— Во первых строках обязательно надо было…
Но я перебил:
— Слышь, завязывай, а? Что теперь толку сопли жевать! "Во первых", "во вторых"… Давай-ка снова на конь.
— В смысле?
— В смысле — бери в охапку свою профессорскую задницу и дуй опять по тому же адресу. Машину где-нибудь оставь — не далеко, но и не близко, чтоб не присекли, — и разведай обстановку. Подъезды-отъезды, подходы-отходы, кто пришел, кто ушел… Ну, не мне тебя учить. Можешь даже проникнуть на "объект", только без шороха, конечно.
Профессор напрягся:
— "Ганнибал у ворот"? (Ох, умён, ох, умён!)
Я пожал плечами:
— А пёс его знает! Может, уже и за воротами. Короче, звони, когда сочтешь нужным. — Добавил: — Пойдем, дам пушку. А заодно и с Кузнецом поздороваешься.
Доктор наук проворчал:
— Да я бы ему с большей радостью зубы пересчитал, долбодятлу такому! (Видите, каков наш Профессор. Долг для него превыше всего.)
— А вдруг он тебе? — предположил я.
Этот сноб возмутился:
— А мне-то за что?!
Я успокоил:
— Тебе не за что, ты — молодец…
Зубы, конечно, никто никому пересчитывать не собирался. Они с полминуты пообнимались в коридоре как медведи, я тоже присоединился в конце для композиции, а Джон смотрел на нас хотя и не шибко взволнованным, но все же достаточно настороженным взглядом. В перерывах между объятьями я говорил ему:
— Свои! Фу!..
Наконец Кузнец, который, за исключением полости рта, теперь весь цвел и благоухал как сиреневый куст, бросил обниматься и закричал:
— Пацаны! Да я ж главного не сказал! Я ж почему нажрался-то?
Мы с Профессором напряглись.
— И почему?..
Кузнец захохотал:
— Да в самолете, бляха-муха, вторым пилотом одноклассник мой оказался! Двадцать шесть лет не виделись, представляете?!
— Представляем, — кивнул я. — Лакали прямо за штурвалом?
Он ухмыльнулся:
— Не, начали еще в порту, когда возле буфета встретились. Случайно. Вот же бывают в жизни совпаденья, да?
— Да, — сдержанно подтвердил Профессор. — Ну а куда же, позволь узнать, первый пилот смотрел, пока вы со вторым резвились?
— Так в окно и на приборы и смотрел, — пожал плечами Кузнец. — Он что, не мужик, не понимает? Да там и лететь-то всего часа полтора…

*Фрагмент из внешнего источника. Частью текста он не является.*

-- ==== Sys2Proof/Machine/Microstore.lean ====
section
/-! DEFINITION. The writable microstore (spec/10): staging, switches and digests. -/

namespace Sys2Proof.Machine

/-! ### Regions; `r` is true for the customer region -/

def modMcs (s : State) (f : Mcs → Mcs) : State := { s with mcs := f s.mcs }

def activeOf (m : Mcs) (r : Bool) : SMap Nat := if r then m.cact else m.vact
def stagedOf (m : Mcs) (r : Bool) : SMap Nat := if r then m.cstg else m.vstg
def setStaged (m : Mcs) (r : Bool) (b : SMap Nat) : Mcs := if r then { m with cstg := b } else { m with vstg := b }
def setActive (m : Mcs) (r : Bool) (b : SMap Nat) : Mcs := if r then { m with cact := b } else { m with vact := b }

/-- Identifier registers of a region. -/
def aStagedId (r : Bool) : Nat := if r then aMcsCstaged else aMcsStaged
def aActiveId (r : Bool) : Nat := if r then aMcsCversion else aMcsVersion

/-- State of the staged buffer (R261): 0 EMPTY, 1 LOADING, 2 SEALED. -/
def stagedState (s : State) (r : Bool) : Nat := fld (getR s aMcsStatus) (if r then 2 else 0) 2
def setStagedState (s : State) (r : Bool) (v : Nat) : State :=
  setR s aMcsStatus (setFld (getR s aMcsStatus) (if r then 2 else 0) 2 v)

/-- The last request was refused, or accepted. -/
def mcsErr (s : State) (e : Bool) : State := setR s aMcsCtl (setBit (getR s aMcsCtl) 31 e)

def swBusy (s : State) : Bool := s.mcs.sw.isSome

/-- The digest of the staged buffer of region `r` is being computed, or waits to be. -/
def stagedDigesting (s : State) (r : Bool) : Bool := s.mcs.dig.contains (if r then 3 else 2)

/-- A clear of the staged buffer is in progress (R263). -/
def clearing (s : State) (r : Bool) : Bool := bit (getR s aMcsCtl) (if r then 3 else 2)

/-- INDEX names a slot of the region (R262). -/
def slotOk (r : Bool) (i : Nat) : Bool := decide (i < if r then 1040 else 1088)

/-! ### Staging (R262, R263) -/

/-- The word that the staging data spell for slot `i`. -/
def stagingWord (s : State) (i : Nat) : Nat :=
  let d := fun k => (getR s (aMcsSdata + 4 * k)).toNat
  if i < 1024 then d 0 + d 1 * 2 ^ 32 + d 2 * 2 ^ 64 + d 3 % 2 ^ 16 * 2 ^ 96 else d 0

/-- A staging write. -/
def stageWrite (s : State) (r : Bool) (i : Nat) : State :=
  let s1 := setR s aMcsSaddr (u32 (b2n r * 2 ^ 16 + i))
  if !slotOk r i || swBusy s || stagedDigesting s r then mcsErr s1 true
  else
    let s2 := modMcs (mcsErr s1 false) (fun m => setStaged m r ((stagedOf m r).set 0 i (stagingWord s i)))
    setR (setStagedState s2 r 1) (aStagedId r) 0

/-- A staging read. -/
def stageRead (s : State) (r : Bool) (i : Nat) : State :=
  let s1 := setR s aMcsSaddr (u32 (2 ^ 31 + b2n r * 2 ^ 16 + i))
  if slotOk r i then
    let w := (stagedOf s.mcs r).get 0 i
    [0, 1, 2, 3].foldl (fun t k => setR t (aMcsSdata + 4 * k) (u32 (w / 2 ^ (32 * k)))) s1
  else mcsErr s1 true

/-- VCLR or CCLR, and its end. -/
def stageClear (s : State) (r : Bool) : State := orR (mcsErr s false) aMcsCtl (if r then 8 else 4)
def stageClearDone (s : State) (r : Bool) : State :=
  if clearing s r then
    let s1 := clrR (modMcs s (fun m => setStaged m r [])) aMcsCtl (if r then 8 else 4)
    setR (setStagedState s1 r 0) (aStagedId r) 0
  else s

/-- A write of MCS_STAGED or MCS_CSTAGED. -/
def stageIdent (s : State) (r : Bool) (v : Word) : State :=
  let s1 := setR s (aStagedId r) v
  if v ≠ 0 then setStagedState s1 r 2 else if stagedState s r = 0 then s1 else setStagedState s1 r 1

/-! ### Digests (R268) -/

/-- Base of the digest registers of computation `d`: 0 active vendor buffer, 1 active CMR buffer, 2 staged. -/
def digestBase (d : Nat) : Nat := if d = 0 then aMcsDigest else if d = 1 then aMcsCdigest else aMcsSdigest

/-- Start a digest computation: its registers read 0. -/
def startDigest (s : State) (d : Nat) : State :=
  let s1 := (List.range 8).foldl (fun t k => setR t (digestBase d + 4 * k) 0) (orR s aMcsStatus 0x40000000#32)
  modMcs s1 (fun m => { m with dig := m.dig.filter (· ≠ d) ++ [d] })

/-- The computation of the staged digest of region `r` starts: SDREG names it, and MCS_SDIGEST reads 0. -/
def beginStaged (s : State) (r : Bool) : State :=
  startDigest (setR s aMcsStatus (setBit (getR s aMcsStatus) 29 r)) (if r then 3 else 2)

/-- VSDIG or CSDIG: the bit reads 1 until the digest is done; one requested while the other region's is computed follows
it, since they share MCS_SDIGEST. -/
def stagedDigest (s : State) (r : Bool) : State :=
  let s1 := orR (mcsErr s false) aMcsCtl (if r then 0x20 else 0x10)
  if stagedDigesting s r then s
  else if stagedDigesting s !r then modMcs s1 (fun m => { m with dig := m.dig ++ [if r then 3 else 2] })
  else beginStaged s1 r

/-- Message of a region buffer. -/
def bufferBytes (r : Bool) (b : SMap Nat) (ident : Word) : List Byte :=
  leBytes 4 ident.toNat ++ (List.range 1024).flatMap (fun i => leBytes 16 (b.get 0 i))
    ++ (List.range (if r then 16 else 64)).flatMap (fun i => leBytes 4 (b.get 0 (1024 + i)))

/-- Digest of a region buffer. -/
def bufferDigest (r : Bool) (b : SMap Nat) (ident : Word) : List Byte := sha256 (bufferBytes r b ident)

/-- A digest computation ends. -/
def digestDone (s : State) : State :=
  match s.mcs.dig with
  | [] => s
  | d :: rest =>
    let r := d == 1 || d == 3
    let buf := if 2 ≤ d then stagedOf s.mcs r else activeOf s.mcs r
    let h := bufferDigest r buf (getR s (if 2 ≤ d then aStagedId r else aActiveId r))
    let s1 := (List.range 8).foldl (fun t k => setR t (digestBase d + 4 * k) (u32 (leNat ((h.drop (4 * k)).take 4)))) s
    let s2 := modMcs s1 (fun m => { m with dig := rest })
    let s3 := if 2 ≤ d then clrR s2 aMcsCtl (if r then 0x20 else 0x10) else s2
    if rest = [] then clrR s3 aMcsStatus 0x40000000#32
    else if 2 ≤ d ∧ stagedDigesting s3 (!r) = true then beginStaged s3 !r
    else s3

/-! ### Switches (R264, R265) -/

/-- The first condition that refuses a switch; 0: none. -/
def switchRefusal (s : State) (r : Bool) : Nat :=
  if stagedState s r = 1 then 1
  else if s.lnc.set ≠ .triplex ∧ s.lnc.set ≠ .duplex then 2
  else if swBusy s then 3
  else if s.lnc.busy then 4
  else if clearing s r then 5
  else 0

/-- VSWITCH or CSWITCH. -/
def requestSwitch (s : State) (r : Bool) : State :=
  let k := switchRefusal s r
  if k = 0 then modMcs (orR (mcsErr s false) aMcsStatus 0x80000000#32) (fun m => { m with sw := some r })
  else
    let s1 := mcsErr s true
    setR s1 aMcsStatus (setFld (getR s1 aMcsStatus) 8 4 k)

/-- The buffers of a region change places, with their identifiers (R265 steps 4 and 5). -/
def swapBuffers (s : State) (r : Bool) : State :=
  let new := getR s (aStagedId r)
  let old := getR s (aActiveId r)
  let s1 := setR (setR s (aActiveId r) new) (aStagedId r) old
  let s2 := modMcs s1 (fun m => setStaged (setActive m r (stagedOf m r)) r (activeOf m r))
  setStagedState s2 r (if old ≠ 0 then 2 else 0)

/-- Who waits inside a routine of region `r`, resumable or not. -/
def insideRoutine (r res : Bool) (c : Coach) : Bool := c.routine == some ⟨r, res⟩

/-- A resumable routine of region `r` in which `w` waits is rewound to its last commit (R265 step 3). -/
def rewind (r : Bool) (s : State) (w : Who) : State :=
  if insideRoutine r true (getC s w) then
    modC (abandonLoads s w) w (fun c => { c with routine := none, drain := false, held := none })
  else s

/-- The exchange of the switch in progress (R265 steps 3 to 6); a routine of the region that is not resumable is left to reach
its end first. -/
def exchange (s : State) : State :=
  match s.mcs.sw with
  | some r =>
    if insideRoutine r false s.fast || s.coach.any (fun e => insideRoutine r false e.2) then s else
    let s0 := rewind r ((s.coach.map (fun e => Who.coach e.1)).foldl (rewind r) s) .fast
    let s1 := modMcs (clrR (swapBuffers s0 r) aMcsStatus 0x80000000#32) (fun m => { m with sw := none })
    startDigest (trigger s1 38) (if r then 1 else 0)
  | none => s

/-- Write of MCS_CTL: each request bit in turn. -/
def writeMcsCtl (s : State) (v : Word) : State :=
  let on := fun (i : Nat) (f : State → State) (t : State) => if bit v i then f t else t
  on 1 (requestSwitch · true) (on 0 (requestSwitch · false) (on 5 (stagedDigest · true) (on 4 (stagedDigest · false)
    (on 3 (stageClear · true) (on 2 (stageClear · false) s)))))

/-- Write of MCS_SADDR. -/
def writeMcsSaddr (s : State) (v : Word) : State :=
  if bit v 31 then stageRead s (bit v 16) (fld v 0 11) else stageWrite s (bit v 16) (fld v 0 11)

end Sys2Proof.Machine
end

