/-- A clock fault sets its bit and NOW bit. -/
def clockFault (s : State) (i : Nat) : State :=
  whenUp s (fun s => trigger (orR s aClkStatus (u32 (2 ^ i + 2 ^ (8 + i)))) 36)

def refclkFault (s : State) : State := whenUp s (fun s => holdover (clockFault s 0))

def clockReturn (s : State) (i : Nat) : State := whenUp s (fun s => clrR s aClkStatus (u32 (2 ^ (8 + i))))

/-- A second oscillator fault: LSFAIL, the policy count, and a reset (R361). -/
def secondFault (s : State) : State :=
  whenUp s (fun s => resetBlock (policy (orR s aClkStatus 0x800) pcLANE) 4)

/-- The clock voter finds oscillator `n` faulty: masked while both others run (R251). -/
def oscillator (s : State) (n : Nat) : State :=
  whenUp s (fun s => if oscOff s ≠ 0 ∧ bit (getR s aKeyStat) n = false then secondFault s else oscFault s n)

/-! ### Clocks (R359, R360) -/

/-- Write of CLK_LANE. A change of LSET is in progress until the set has drained and the divider has changed. -/
def writeClkLane (s : State) (v : Word) : State :=
  let w := getR s aClkLane
  let lset := if fld v 0 3 ≤ 5 then fld v 0 3 else fld w 0 3
  let free := if fld v 4 3 ≤ 5 then fld v 4 3 else fld w 4 3
  let rotact := match s.lnc.join with | some j => j.leaves.isSome | none => false
  if lset ≠ fld w 0 3 ∧ (s.lnc.busy || rotact) = true then setR s aClkLane (setBit w 31 true)
  else setR s aClkLane (u32 (b2n (bit w 30 || decide (lset ≠ fld w 0 3)) * 2 ^ 30 + free * 16 + lset))

/-- The change of LSET ends (R360): no row says when, and it ends with the next milestone cycle: DESIGN CHOICE, log entry 5. -/
def lsetEnd (s : State) : State := if bit (getR s aClkLane) 30 then clrR s aClkLane 0x40000000#32 else s

/-! ### Switchable units (R369 to R371) -/

def setUnit (s : State) (u st : Nat) : State :=
  setR s (aPwrUnit + 4 * u) (setFld (getR s (aPwrUnit + 4 * u)) 4 2 st)

def setUnitPend (s : State) (u : Nat) (p : Bool) : State :=
  setR s (aPwrUnit + 4 * u) (setBit (getR s (aPwrUnit + 4 * u)) 8 p)

/-- CLOSING begins: the engine's work is aborted, a suspended erase is resumed (R371). -/
def startClosing (s : State) (u : Nat) : State :=
  let s1 := setUnit s u 3
  if u = 0 then (List.range 8).foldl abortLoad (abortAll s1)
  else if u = 1 then
    let s2 := modFli s1 (fun f => { f with swsus := false })
    if s2.fli.susp then eraseResume s2 else s2
  else s1

/-- Write of PWR_UNIT[u] (R370). -/
def writeUnit (s : State) (u : Nat) (v : Word) : State :=
  let a := aPwrUnit + 4 * u
  let en := bit v 0
  let s1 := setR s a (setBit (getR s a) 0 en)
  match unitSt s u with
  | 0 => if en then setUnit s1 u 1 else s1
  | 1 => setUnitPend s1 u !en
  | 2 => if en then s1 else startClosing s1 u
  | _ => setUnitPend s1 u en

/-- A host access that the Keystone has accepted and that has not completed. -/
def awaitsHost (k : Cons) : Bool :=
  k.used && k.done.isNone && k.early.isNone && decide (region k.addr = some .host)
    && (match k.kind with | .engine _ _ => false | _ => true)

/-- What CLOSING waits for has ended (R371). -/
def closeReady (s : State) (u : Nat) : Bool :=
  if u = 0 then s.bne.ops.isEmpty && s.bne.cload.isNone && s.bne.lab.isEmpty
  else if u = 1 then s.fli.seq.isNone && s.fli.prog.isNone && s.fli.era.isNone && s.fli.repair.isEmpty && s.fli.redo.isEmpty
  else !s.cons.any (fun e => awaitsHost e.2)

/-- Registers of a control-space unit return to their reset values, but for those that `keep` names. -/
def resetRegs (s : State) (lo hi : Nat) (keep : Nat → Bool) : State :=
  { s with csr := SMap.keep (fun a => decide (a < lo) || decide (hi ≤ a) || keep a) s.csr }

/-- The initialisation at the end of OPENING (R371). -/
def openUnit (s : State) (u : Nat) : State :=
  if u = 0 then
    let z := getR s aBneZero
    let s1 := resetRegs (clrRange s opBase (opBase + 0x4000)) aBneSlotcfg (aBneSlotcfg + 0x10000)
      (fun a => decide (a < aBneResult))
    modBne (setR s1 aBneZero z) (fun e => { e with rngerr := false })
  else if u = 1 then
    let s1 := resetRegs s aFliCfg (aFliCfg + 0x10000) (fun _ => false)
    scanJournal (fun _ => false) (loadOptions { s1 with fli := { size := s.fli.size, fprog := s.fli.fprog } })
  else hostSend (resetRegs s aHptCfg (aHptCfg + 0x10000) (fun _ => false))

/-- The rail is down: what the host port still waited for is abandoned. -/
def closeUnit (s : State) (u : Nat) : State :=
  if u = 2 then modHpt s (fun h => { h with out := h.out.map (fun e => (e.1, e.2.map (fun o => { o with gone := true }))) })
  else s

/-- The request of `k` is held at the Keystone for unit `u` (R26). -/
def heldFor (u : Nat) (k : Cons) : Bool :=
  k.used && k.done.isNone && k.early.isNone
    && (match k.kind with | .engine _ key => u == 0 && !key | _ => (region k.addr).bind unitOf == some u)

/-- The requests held while unit `u` was OPENING find it CLOSING, since a close was latched: they complete with status 3, as those
that arrive then (R26, R370): DESIGN CHOICE, log entry 81. -/
def refuseHeld (s : State) (u : Nat) : State :=
  (s.cons.filter (fun e => heldFor u e.2)).foldl (fun t e => deliverCons t e.1 3 0 (finfo e.2.size e.1)) s

/-- A unit's transition ends, and a latched request is honoured at once (R370). -/
def unitEnd (s : State) (u : Nat) : State :=
  let pend := bit (getR s (aPwrUnit + 4 * u)) 8
  match unitSt s u with
  | 1 =>
    let s1 := setUnit (setUnitPend (openUnit s u) u false) u 2
    if pend then startClosing (refuseHeld s1 u) u else hostSend s1
  | 3 =>
    if closeReady s u then
      let s1 := setUnit (setUnitPend (closeUnit s u) u false) u 0
      if pend then setUnit s1 u 1 else s1
    else s
  | _ => s

/-! ### Lifecycle and wrapper (R377, R378) -/

def lifecycle (s : State) : Nat := fld (getR s aZwLifecycle) 0 2
def lifeLock (s : State) : Bool := bit (getR s aZwLifecycle) 31

/-- A step of the lifecycle is permitted. -/
def stepAllowed (s : State) (new : Nat) : Bool :=
  let cur := lifecycle s
  decide (cur < new) && (new == 3 || (!lifeLock s && new == cur + 1))

/-- Entry to a lifecycle state; in DECOMMISSIONED the keys are zeroised and the KEYS region is written with 0 (R377), in the
turns of the stele (R300, R301). -/
def enterLife (s : State) (new : Nat) : State :=
  let s1 := setR s aZwLifecycle (setFld (getR s aZwLifecycle) 0 2 new)
  if new = 3 then
    let s2 := zeroise s1
    flushLate { s2 with stl := { s2.stl with
      late := s2.stl.late ++ (List.range 0x800).map (fun i => ⟨0x20005400 + 8 * i, 8, true, false, 0⟩) } }
  else s1

/-- Write of ZW_LIFECYCLE. -/
def writeLifecycle (s : State) (v : Word) : State :=
  let new := fld v 0 2
  let s1 := if fld v 8 8 = 0x6C ∧ stepAllowed s new = true then enterLife s new else s
  let w := getR s1 aZwLifecycle
  let w1 := setBit (if lifeLock s then w else setBit w 2 (bit v 2)) 30 (bit w 30 && !bit v 30)
  setR s1 aZwLifecycle (setBit w1 31 (bit w 31 || bit v 31))

/-- A wrapper instruction is admitted. -/
def wrapAdmits (s : State) (code : Nat) : Bool :=
  let l := lifecycle s
  match code with
  | 0 => true
  | 1 => true
  | 5 => true
  | 2 => !lifeLock s && decide (l ≤ 1)
  | 3 => !lifeLock s && l == 0
  | 4 => !lifeLock s && (l == 0 || l == 3)
  | 6 => !lifeLock s && (decide (l ≤ 1) || (l == 2 && bit (getR s aZwLifecycle) 2))
  | 7 => !lifeLock s && l == 0
  | _ => false

/-- The wrapper instruction in force becomes `code`: leaving WS_INTEST or WS_MBIST resets the block. -/
def setWir (s : State) (code : Nat) : State :=
  let leaves := (s.pwr.wir == 3 || s.pwr.wir == 4) && s.pwr.wir != code
  let s1 := modPwr s (fun p => { p with wir := code })
  if leaves then resetBlock s1 5 else s1

/-- Load a wrapper instruction; one that is not admitted is WS_BYPASS with WDENY. The answer says whether it was. -/
def loadWir (s : State) (code : Nat) : State × Bool :=
  if wrapAdmits s code then (setWir s code, true) else (setWir (orR s aZwLifecycle 0x40000000#32) 0, false)

/-! ### Registers with hardware parts -/

/-- ZW_GCAUSE as read. -/
def gcauseWord (s : State) : Word :=
  (getR s aZwGcause &&& 0x7F000000#32) ||| u32 (b2n (s.lnc.set == .failstop) * 2 ^ 31 + s.pwr.cause * 2 ^ 16)

def hptStatWord (s : State) : Word :=
  u32 ((s.hpt.out.filter (fun e => match e.2 with | some o => !o.gone | none => false)).length * 2 ^ 16)

/-! ### Start-up (R364 to R368) -/

/-- A word of ZW_GCAUSE's own bits. -/
def setGcause (s : State) (i n v : Nat) : State := setR s aZwGcause (setFld (getR s aZwGcause) i n v)

/-- Start-up ends without service (R366). -/
def bootFail (s : State) (code : Nat) : State := leave (holdOutputs (setGcause s 24 3 code)) 0 .wait

/-- Step 5: the comparator test. A failure is recorded; a lane whose port fails is retired, a failure common to all lanes
sets CMPFAIL (R250). -/
def comparatorTest (s : State) (x : StartUp) : State :=
  let s1 := x.ports.foldl (fun t e =>
    if (laneOf t e.1.val).role ≠ .retired then
      retire (cmpFailure t (sweepPlace e.2.val).1 (sweepPlace e.2.val).2 false) e.1.val
    else t) s
  match x.cmp with
  | some i => cmpFailure s1 (sweepPlace i.val).1 (sweepPlace i.val).2 true
  | none => s1

/-- Step 6: the lanes' self-tests, omitted under fast start (R364, R367). -/
def lanesTest (s : State) (x : StartUp) (fastStart : Bool) : State :=
  if fastStart then s
  else allLanes.foldl (fun t n =>
    if (laneOf t n).role = .retired then t
    else if x.pass.getLsbD n then modLane t n (fun y => { y with passed := some t.cycles, tested := some t.cycles })
    else retire (modLane t n (fun y => { y with tested := some t.cycles, lastfail := true })) n) s

/-- Step 7: bank initialisation, with the spare placed as the configuration says (R295). -/
def initBanks (s : State) (hw0 : Nat) : State :=
  setR (clrRange (clrRange s 0x10000000 0x10200000) spareBase (spareBase + 0x10000)) aBnkMap
    (if hw0 / 2 ^ 31 % 2 = 1 then u32 (2 ^ 31 + hw0 / 2 ^ 16 % 2 ^ 5 * 2 ^ 16) else 0)

/-- `n` bytes little-endian as a number. -/
def memNat (s : State) (a n : Nat) : Nat := leNat (bytesAt s a n)

/-- The public key for boot headers (R365); none when the root key record is not valid. -/
def bootKey (s : State) : Option (Nat × Nat) :=
  if lifecycle s = 0 then some (memNat s 0xFF00 48, memNat s 0xFF30 48)
  else
    let c := rdN s 0x20005460 8
    if c / 2 ^ 48 = 0x4B52 ∧ c % 2 ^ 32 = (crc32 (bytesAt s 0x20005400 96)).toNat ∧ steleClean s 0x20005400 0x68 = true then
      some (memNat s 0x20005400 48, memNat s 0x20005430 48)
    else none

/-- Word of the boot header at `h`. -/
def bootWord (s : State) (h off : Nat) : Nat := rdN s (h + off) 4

/-- The fields of a boot header lie in their ranges (R365). -/
def headerShape (s : State) (h : Nat) : Bool :=
  let f := bootWord s h
  let len := f 8
  let load := f 0xC
  f 0 == 0x544F4F42 && f 4 == 0 && f 0x1C == 0 && len % 8 == 0 && decide (8 ≤ len) && decide (len ≤ 65536)
    && load % 64 == 0 && inBanks load len && decide (load ≤ f 0x10) && decide (f 0x10 < load + len)
    && decide (f 0x14 < flashBytes s) && decide (h + 0x100 + len ≤ flashBase + flashBytes s)

/-- Such a header whose reads, and those of its image, do not fail. -/
def headerFields (s : State) (h : Nat) : Bool := headerShape s h && flashReads s h (0x100 + bootWord s h 8)

/-- The boot ROM's reads of `n` bytes of the flash array: what the check of each word finds is counted (R316). -/
def readFlash (s : State) (a n : Nat) : State :=
  (s.ecc.filter (fun e => decide (a ≤ e.1) && decide (e.1 < a + n))).foldl
    (fun t e => flashFinding t e.1 (decide (2 ≤ e.2))) s

/-- The boot ROM reads the header at `h`, and the image of one whose fields are right (R365; log entry 50). -/
def readHeader (s : State) (h : Nat) : State :=
  let t := readFlash s h 0x80
  if headerShape s h then readFlash t (h + 0x100) (bootWord s h 8) else t

/-- A boot header is valid: its fields, and its signature over header and image. -/
def headerValid (s : State) (h : Nat) : Bool :=
  headerFields s h &&
    match bootKey s with
    | some (qx, qy) =>
      ecdsaOk curveP384 (sha384Nat (bytesAt s h 0x20 ++ bytesAt s (h + 0x100) (bootWord s h 8)))
        (memNat s (h + 0x20) 48) (memNat s (h + 0x50) 48) qx qy
    | none => false

/-- The boot header that is used (R365). -/
def bootHeader (s : State) : Option Nat :=
  let a := flashBase
  let b := flashBase + flashBytes s / 2
  match headerValid s a, headerValid s b with
  | true, true => some (if newerSeq (bootWord s b 0x18) (bootWord s a 0x18) then b else a)
  | true, false => some a
  | false, true => some b
  | false, false => none

/-- The boot ROM's store of 8 bytes at `a`: one of coach 0 in ring 0. A bank that AUTOWAKE wakes takes it then (R291); a
failure is reported to coach 0 (R48). -/
def bootStore (s : State) (a v : Nat) : State :=
  let r : Req := ⟨0, 0, false⟩
  let done := fun (q : State × Ans) => match q.2 with
    | .fail st i => deliverItem q.1 (.coach 0) (failItem a st (i ||| finfo 8 0) true)
    | _ => q.1
  match bankAccess s r a 8 (some v) with
  | (t, .waits b) => done (bankPerform (wakeBank t b) r true a 8 (some v))
  | q => done q

/-- Copy `n` 64-bit words into a bank. -/
def copyWords (s : State) (src dst : Nat) : Nat → State
  | 0 => s
  | n + 1 => copyWords (bootStore s dst (rdN s src 8)) (src + 8) (dst + 8) n

/-- Words of a vendor image as the buffer they load. -/
def imageBuffer (s : State) (p count dcount : Nat) : SMap Nat :=
  let m := (List.range count).foldl (fun m i => SMap.set 0 m i (rdN s (p + 0x40 + 16 * i) 16 % 2 ^ 112)) []
  (List.range dcount).foldl (fun m j => SMap.set 0 m (1024 + j) (rdN s (p + 0x40 + 16 * count + 4 * j) 4)) m

/-- Bytes of the vendor image at `p` before its signature. -/
def imageBytes (s : State) (p : Nat) : Nat := 0x40 + 16 * rdN s (p + 0xC) 4 + 4 * rdN s (p + 0x10) 4

/-- The header of the vendor image at `p` has its fields (R269). -/
def imageShape (s : State) (p : Nat) : Bool :=
  let f := fun off => rdN s (p + off) 4
  let count := f 0xC
  let dcount := f 0x10
  f 0 == 0x434D575A && f 4 == 1 && f 8 != 0 && decide (1 ≤ count) && decide (count ≤ 1024) && decide (dcount ≤ 64)
    && f 0x14 == 0 && f 0x38 == 1 && f 0x3C == 96 && decide (p + imageBytes s p + 96 ≤ flashBase + flashBytes s)

/-- The vendor image at `p` passes the checks of R269: fields, signature and digest. -/
def imageValid (s : State) (p : Nat) : Bool :=
  let f := fun off => rdN s (p + off) 4
  let sig := imageBytes s p
  imageShape s p && flashReads s p (sig + 96)
    && ecdsaOk curveP384 (sha384Nat (bytesAt s p sig)) (memNat s (p + sig) 48) (memNat s (p + sig + 48) 48)
        (memNat s 0xFF60 48) (memNat s 0xFF90 48)
    && bufferDigest false (imageBuffer s p (f 0xC) (f 0x10)) (u32 (f 8)) == bytesAt s (p + 0x18) 32
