/-- An unresolved mismatch (R243): logged, outputs held, core restarted at L0. -/
def unresolved (s : State) (pos bit coach : Nat) : State :=
  let s1 := logMismatch s 3 pos coach bit
  let s2 := trigger (policy (bumpR s1 aKeyMmcnt 16 16 1) pcLANE) 0
  let part := [0, 1, 2].filterMap (laneAt s2)
  let s3 := part.foldl (fun t n => modLane t n (fun x => { x with suspect := true })) (holdOutputs s2)
  l0Restart s3 1 { vec := 0 } false

end Sys2Proof.Machine
end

— Однако ж нагвоздиться вы успели изрядно, — поджал губы Профессор. — А твоего одноклассника, как и тебя, в трезвяк замели?
Кузнец оторопел:
— А я чё, в трезвяк попал?!
Я тоже не стал его жалеть.
— Попал. Оттуда мы тебя, идиота, и забрали. Хорошо, что в кармане листок с телефоном и этим адресом оказался, а то так и куковал бы на топчане. Подкидыш!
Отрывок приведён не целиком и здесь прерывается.